Artist: Various/Mixed by Global Communication
Album: Back in the Box
Label: NRK
Release Date: 30/05/2011
The idea here is simple. Respected record players dive deep into their collections to unearth the gems therein. And with names like Sneak and Dave Clarke already having contributed, the benchmark has been high.
Difficult faces to follow, though by inviting Mark Pritchard and Tom Middleton to deliver the next instalment, Nick Harris and the NRK crew have taken a significant step towards bettering this short but illustrious history. This is, after all, the pair's moment of reunification as Global Communication following a far- too-long hiatus.
Expectant fans will not be disappointed, as these electronic figureheads provide a double disc journey through classic compositions worthy of anyone's collection. What's more, there are enough moments on here to prove, beyond the disbelief of any 18-year-old, that much of today's sounds are reliant on the old school.
That can certainly be said for opening call to arms The Calling (Reprise), Fade II Black's broken beat, dubby roller that shares as much in common with contemporary ‘UK bass' producers, and their penchant for rave, as anything from Jay Denham's Detroit contemporaries. Meanwhile Flux's True Feelings correlates, in terms of punch and solid metal kicks, to Perc's recent debut (albeit with more noises, and less minimalism). Details to one side, there's a link to be recognised.
It's doubtful that's the intention though. It's more likely the tracklist was born from a genuine love of the tracks. And it's not hard to see why. Take De-Orbit from era spanning don Speedy J, or rather the TM Outer Limits Salute Repitch. A wonderfully textured soundscape of snare accents and broken kicks, set to a wave of emotive synth, and a twinkling trance hook, there are few tracks so evocative of dance music's zeitgeist; it's warm, uplifting, and when heard amongst the right people in the right circumstance, life affirming.

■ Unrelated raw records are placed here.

-- ==== Sys2Proof/Machine/Aes.lean ====
section
/-! DEFINITION. AES-256-XTS, the encryption at rest that R185 names: FIPS 197 and IEEE 1619, with a 4 KiB sector as the data
unit. (PRESUMED, assumption 113.) -/
namespace Sys2Proof.Machine

/-- Multiplication by x in GF(2^8), and the product of two field elements by the bits of the second. -/
def xtime (a : Nat) : Nat := if a < 128 then 2 * a else Nat.xor (2 * a - 256) 0x1B
def gmul (a b : Nat) : Nat :=
  ((List.range 8).foldl (fun (acc : Nat × Nat) i => (if bitOf b i then Nat.xor acc.1 acc.2 else acc.1, xtime acc.2)) (0, a)).1

/-- The inverse a^254 in GF(2^8): 0 has none and gives 0. -/
def ginv (a : Nat) : Nat :=
  let sq := fun x => gmul x x
  let a2 := sq a
  let a4 := sq a2
  let a8 := sq a4
  let a16 := sq a8
  let a32 := sq a16
  let a64 := sq a32
  let a128 := sq a64
  gmul a128 (gmul a64 (gmul a32 (gmul a16 (gmul a8 (gmul a4 a2)))))

/-- A byte rotated left. -/
def rotByte (a n : Nat) : Nat := a * 2 ^ n % 256 + a * 2 ^ n / 256

/-- The S-box. -/
def sboxOf (a : Nat) : Nat :=
  let b := ginv a
  Nat.xor (Nat.xor (Nat.xor b (rotByte b 1)) (Nat.xor (rotByte b 2) (rotByte b 3))) (Nat.xor (rotByte b 4) 0x63)

def xorList (a b : List Nat) : List Nat := List.zipWith Nat.xor a b

/-- The expanded key of AES-256: 60 words of four bytes. -/
def keyWords : Nat → Nat → List (List Nat) → List (List Nat)
  | 0, _, ws => ws
  | n + 1, rcon, ws =>
    let i := ws.length
    let prev := ws.getD (i - 1) []
    let t := if i % 8 = 0 then
        xorList ((prev.drop 1 ++ prev.take 1).map sboxOf) [rcon, 0, 0, 0]
      else if i % 8 = 4 then prev.map sboxOf else prev
    keyWords n (if i % 8 = 0 then xtime rcon else rcon) (ws ++ [xorList (ws.getD (i - 8) []) t])

def expandKey (key : List Nat) : List (List Nat) :=
  keyWords 52 1 ((List.range 8).map (fun i => (key.drop (4 * i)).take 4))

/-- The round key of a round. -/
def roundKey (ws : List (List Nat)) (r : Nat) : List Nat := ((ws.drop (4 * r)).take 4).flatten

/-- ShiftRows and MixColumns on a state of 16 bytes, column by column. -/
def shiftRows (st : List Nat) : List Nat := (List.range 16).map (fun i => st.getD ((i + 4 * (i % 4)) % 16) 0)
def mixColumns (st : List Nat) : List Nat :=
  (List.range 16).map (fun i =>
    let c := i / 4 * 4
    let at' := fun k => st.getD (c + (i + k) % 4) 0
    Nat.xor (Nat.xor (xtime (at' 0)) (Nat.xor (xtime (at' 1)) (at' 1))) (Nat.xor (at' 2) (at' 3)))

/-- AES-256 of one block of 16 bytes. -/
def aes256 (key block : List Nat) : List Nat :=
  let ws := expandKey key
  let st := xorList block (roundKey ws 0)
  let st := (List.range 13).foldl (fun st r => xorList (mixColumns (shiftRows (st.map sboxOf))) (roundKey ws (r + 1))) st
  xorList (shiftRows (st.map sboxOf)) (roundKey ws 14)

/-- The tweak times x in GF(2^128), little-endian. -/
def xtsDouble (t : List Nat) : List Nat :=
  let n := t.foldr (fun b acc => b + 256 * acc) 0
  let m := 2 * n
  let m := if m < 2 ^ 128 then m else Nat.xor (m - 2 ^ 128) 0x87
  (List.range 16).map (fun i => m / 256 ^ i % 256)

/-- XTS over the blocks of a data unit. -/
def xtsBlocks (key : List Nat) : Nat → List Nat → List Nat → List Nat
  | 0, _, _ => []
  | n + 1, t, bs =>
    xorList (aes256 key (xorList (bs.take 16) t)) t ++ xtsBlocks key n (xtsDouble t) (bs.drop 16)

/-- AES-256-XTS of a data unit with a key pair of 64 bytes and a tweak (R185). -/
def xtsEncrypt (keys : List Byte) (tweak : Nat) (data : List Byte) : List Byte :=
  let k := keys.map (·.toNat)
  let t := aes256 ((k.drop 32).take 32) ((List.range 16).map (fun i => tweak / 256 ^ i % 256))
  (xtsBlocks (k.take 32) (data.length / 16) t (data.map (·.toNat))).map byteOf

end Sys2Proof.Machine
end

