/-- The pages of an age bin that a calibration scan reads: 64 of the die's pages in it, or all where there are fewer (R182). Which they are is not
stated. (DESIGN CHOICE, assumption 118.) -/
def State.scanPages (s : State) (d bin : Nat) : List FlashLoc :=
  ((s.aqf.blocks.filter (fun e => e.1 / 8192 == d && s.ageBin d (e.1 % 8192) == bin)).flatMap
    (fun e => (s.aqf.blockPages d (e.1 % 8192)).map (·.1))).take 64

/-- The windows of an age bin that a scan runs: up to the first that triggers no step, at most 16 (R182). -/
def State.scanWindows (s : State) (bin : Nat) (ws : List (Nat × List FlipCount)) : List (List FlipCount) :=
  let mine := ((ws.filter (fun w => w.1 == bin)).map (·.2)).take 16
  let go := mine.takeWhile (fun w => w.any s.rtTriggers)
  mine.take (go.length + 1)

/-- Whether the scan of an age bin is over (R182): the die has no page in it, or a window has triggered no step, or 16 have passed. -/
def State.scanOver (s : State) (d bin : Nat) (ws : List (Nat × List FlipCount)) : Bool :=
  let mine := s.scanWindows bin ws
  (s.scanPages d bin).isEmpty || mine.any (fun w => !w.any s.rtTriggers) || decide (16 ≤ mine.length)

/-- The calibration scan (R182): for each age bin, 64 pages are read for each window, and the loop of R164 runs on it. -/
def State.scan (s : State) (d : Nat) (ws : List (Nat × List FlipCount)) : State :=
  s.each 4 (fun bin s =>
    if (s.scanPages d bin).isEmpty then s
    else (s.scanWindows bin ws).foldl (fun s w => ((s.scanPages d bin).foldl State.readPage s).rtWindow d bin w) s)

/-- BRING_BACK_DONE (R182): the sequence ends with the die ONLINE, or SUSPENDED where the die does not answer as it was recorded; windows that
do not end the scan leave it to go on. -/
def bringDoneEffect (d : Nat) (r : BringBack) (s : State) : State :=
  match s.aqf.bringing.find? (fun b => b.1 == d) with
  | some (_, cmd) =>
    let good := r.answered && s.sameDie d r.report && s.dieState d == dieSuspended
    if good ∧ (List.range 4).all (fun bin => s.scanOver d bin r.windows) = false then s
    else
      let s := s.modAqf (fun a => { a with bringing := a.bringing.filter (fun b => b.1 != d) })
      let s := if cmd then s.put AQF_DIE_RESULT.BUSY 0 else s
      if good then
        let s := (s.scan d r.windows).returnDie d
        if cmd then s.dieResult d true else s
      else
        let s := s.put AQF_DIE_RESULT.FAIL 1
        if cmd then s.put AQF_DIE_RESULT.STATE (s.dieState d) else s
  | none => s

/-- AUTO_BACK (R32, R182): one attempt after each suspension. -/
def autoBackEffect (d : Nat) (s : State) : State :=
  if s.background ∧ s.ison AQF_CTRL.AUTO_BACK ∧ s.dieState d = dieSuspended ∧ s.aqf.tried.contains d = false
      ∧ s.aqf.training.all (fun c => !c.2.contains d) ∧ s.aqf.bringing.all (fun b => b.1 != d) then
    (s.modAqf (fun a => { a with tried := d :: a.tried })).bringBack d false
  else s

/-- A write of NFC_CTRL (R180, R186): RETRAIN suspends the channel's dies while its PHY trains. -/
def nfcCtrl (c : Nat) (w : Word) (s : State) : State :=
  let s := s.swWrite .NFC_CTRL c w
  if NFC_CTRL.RETRAIN.cmd w ∧ s.aqf.training.all (fun t => t.1 != c) then
    let mine := (channelDies c).filter (fun d => s.dieState d == dieOnline)
    let s := s.modAqf (fun a => { a with training := (c, mine) :: a.training })
    mine.foldl (fun s d => s.suspendDie d) (s.puti NFC_STATUS.TRAINED c 0)
  else s

/-- The rate code that a channel trains at (R186): 0x0 acts as 0x1. What the reserved codes 0x9 to 0xF do is not stated: they are
taken as they stand. (DESIGN CHOICE, assumption 119.) -/
def rateOf (code : Nat) : Nat := if code = 0 then 1 else code

/-- A channel runs at its rate, which goes to its dies by SET FEATURES (R142, R144). -/
def State.trained (s : State) (c : Nat) : State :=
  let rate := rateOf (s.geti NFC_CTRL.RATE c)
  let s := ((channelDies c).filter (fun d => s.dieState d != dieAbsent)).foldl (fun s d => s.dieOp d opSetFeatures [1, rate] []) s
  (s.puti NFC_STATUS.RATE_ACTIVE c rate).puti NFC_STATUS.TRAINED c 1

/-- CHANNEL_TRAINING_DONE (R142, R180, R182): the channel runs at its rate and the dies that training suspended begin their bring-back, or
every die of the channel is suspended. -/
def trainingEffect (c : Nat) (ok : Bool) (s : State) : State :=
  match s.aqf.training.find? (fun t => t.1 == c) with
  | some (_, mine) =>
    let s := s.modAqf (fun a => { a with training := a.training.filter (fun t => t.1 != c) })
    if ok then mine.foldl (fun s d =>
      if s.dieState d = dieSuspended ∧ s.aqf.bringing.all (fun b => b.1 != d) then s.bringBack d false else s) (s.trained c)
    else (channelDies c).foldl (fun s d => s.suspendDie d) (s.logFault 6 0 c 0)
  | none => s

And that's just scratching the surface of Disc One. In comparison the tempo drops on the second CD, though the quality wanes not a jot. So that'll be the downtempo moodiness of Urban Tribe's Covert Action sitting close to the legendary Model 500 with Infoworld, a typically stabbing electro number, whereas Aphex Twin's futurism (here submerged with blissful chords under the title Tha) nearly neighbours the classic acid organs and bass of The Journey from Never On Sunday. In short, spanning continents, genres, and decades with such assurance is no mean feat, and half of the tracklisting can be filed under ‘painfully overlooked in the year 2011'. As such we rate.